Make 10GB file on target computer to FOG hard drive over NFS
# time dd if=/dev/zero of=r10-1gb.img count=1024 bs=104857601024+0 records in 1024+0 records out 10737418240 bytes (11 GB, 10 GiB) copied, 93.0698 s, 115 MB/s real 1m33.072s user 0m0.013s sys 0m4.699s
Copy file using scp to FOG server x3 includes entering root password on FOG server
# time scp /mnt/t2/r10gb.img root@192.168.10.1:/images/r11gb.img The authenticity of host '192.168.10.1 (192.168.10.1)' can't be established. ECDSA key fingerprint is SHA256:OpIsFYWVDCr/ovMlmPPSl46jpT332P3+BHnchdxzTCI. Are you sure you want to continue connecting (yes/no/[fingerprint])? yes Warning: Permanently added '192.168.10.1' (ECDSA) to the list of known hosts. root@192.168.10.1's password: r10gb.img 100% 10GB 111.1MB/s 01:32 real 1m43.380s user 0m44.117s sys 0m12.580s # time scp /mnt/t2/r10gb.img root@192.168.10.1:/images/r11gb.img root@192.168.10.1's password: r10gb.img 100% 10GB 111.1MB/s 01:32 real 1m35.493s user 0m44.476s sys 0m12.223s # time scp /mnt/t2/r10gb.img root@192.168.10.1:/images/r11gb.img root@192.168.10.1's password: r10gb.img 100% 10GB 111.1MB/s 01:32 real 1m35.447s user 0m44.404s sys 0m11.946s
Timing using piping over ssh instead of scp
# time cat /mnt/t2/r10gb.img | ssh root@192.168.10.1 "cat > /images/r12gb.img" root@192.168.10.1's password: real 1m36.133s user 0m43.906s sys 0m11.090s # time cat /mnt/t2/r10gb.img | ssh root@192.168.10.1 "cat > /images/r12gb.img" root@192.168.10.1's password: real 1m36.794s user 0m43.751s sys 0m12.099s
While the cpu load is heavier on both the target computer and the FOG server using ssh the actual copy times almost identical between nfs, scp, and ssh.

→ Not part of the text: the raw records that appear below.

-- ==== Sys2Proof/Syntax.lean ====
section
/-! DEFINITION. The instructions and events of the Salivimer S4: one constructor per row of
spec/opcode_table.json.  An instruction word carries the fields of its format (spec/03_instruction_words.md R39 to
R48) by the manual's own names; which of them an opcode uses, and how, is said once, in WellFormed.lean.  An event
(spec/95_what_each_step_holds.md) carries the names of the units it concerns. -/

namespace Sys2Proof

/-- The guard of a wave instruction (R39): GP, and GN for "act where the predicate is 0". -/
structure Guard where
  gp : BitVec 5
  gn : Bool
  deriving DecidableEq, Repr

/-- "No guard": GP 31, GN 0 (R10, R39). -/
def Guard.always : Guard := ⟨31, false⟩

/-- Format R (R39, R40). -/
structure RForm where
  g : Guard
  d : BitVec 6
  a : BitVec 6
  b : BitVec 6
  c : BitVec 6
  dk : Bool
  ak : Bool
  bk : Bool
  ck : Bool
  ty : BitVec 4
  rm : BitVec 2
  sat : Bool
  ps : BitVec 5
  cc : BitVec 4
  sub : BitVec 6
  deriving DecidableEq, Repr

/-- Format I (R39, R43). -/
structure IForm where
  g : Guard
  d : BitVec 6
  a : BitVec 6
  dk : Bool
  ak : Bool
  mod4 : BitVec 4
  imm : Word
  deriving DecidableEq, Repr

/-- Format M (R39, R44). -/
structure MForm where
  g : Guard
  d : BitVec 6
  a : BitVec 6
  buf : BitVec 4
  ak : Bool
  dk : Bool
  off : BitVec 20
  scope : BitVec 3
  order : BitVec 2
  width : BitVec 3
  sub : BitVec 4
  deriving DecidableEq, Repr

/-- Format X (R39, R45). -/
structure XForm where
  g : Guard
  d : BitVec 6
  a : BitVec 6
  b : BitVec 6
  c : BitVec 6
  tag : BitVec 6
  bar : BitVec 4
  tv : Bool
  bv : Bool
  mod : BitVec 14
  deriving DecidableEq, Repr

/-- Format B (R39, R46). -/
structure BForm where
  g : Guard
  d : BitVec 6
  target : Word
  mod : BitVec 12
  deriving DecidableEq, Repr

/-- Format K (R39, R47); `rsv` is bits 25:22. -/
structure KForm where
  g : Guard
  d : BitVec 6
  a : BitVec 6
  b : BitVec 6
  c : BitVec 6
  rsv : BitVec 4
  mod : BitVec 22
  deriving DecidableEq, Repr

/-- Format MS, a stream word (R48); `rsv` is bit 43. -/
structure MSForm where
  m1 : BitVec 4
  m2 : BitVec 4
  m3 : BitVec 4
  rsv : Bool
  acc : BitVec 3
  fmta : BitVec 4
  fmtb : BitVec 4
  imm : Word
  deriving DecidableEq, Repr

/-- A core's place (R18): die, cluster of the die, core of the cluster. -/
structure CoreId where
  die : Nat
  cluster : Nat
  core : Nat
  deriving DecidableEq, Repr

/-- A wave's place: its core, the TEAM object id of its team, and its `%wid`. -/
structure WaveId where
  core : CoreId
  team : Nat
  wid : Nat
  deriving DecidableEq, Repr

Just the CPU load increased when sshd was involved.
-
@george1421 Would it be better to use SCP or RSYNC?
Can you run an example using RSYNC to establish the “SSH” connection and transfer to see what the FOG Server and Client load looks like?
I think you’ll see the same types of speeds. I think part of the issue with the cat pipe cat “load” is due mostly to the 2 processes being opened plus the addition of the SSH establishment.
If we are just looking to test ssh, scp is the best tool for the job, though rsync will probably give us more configuration options.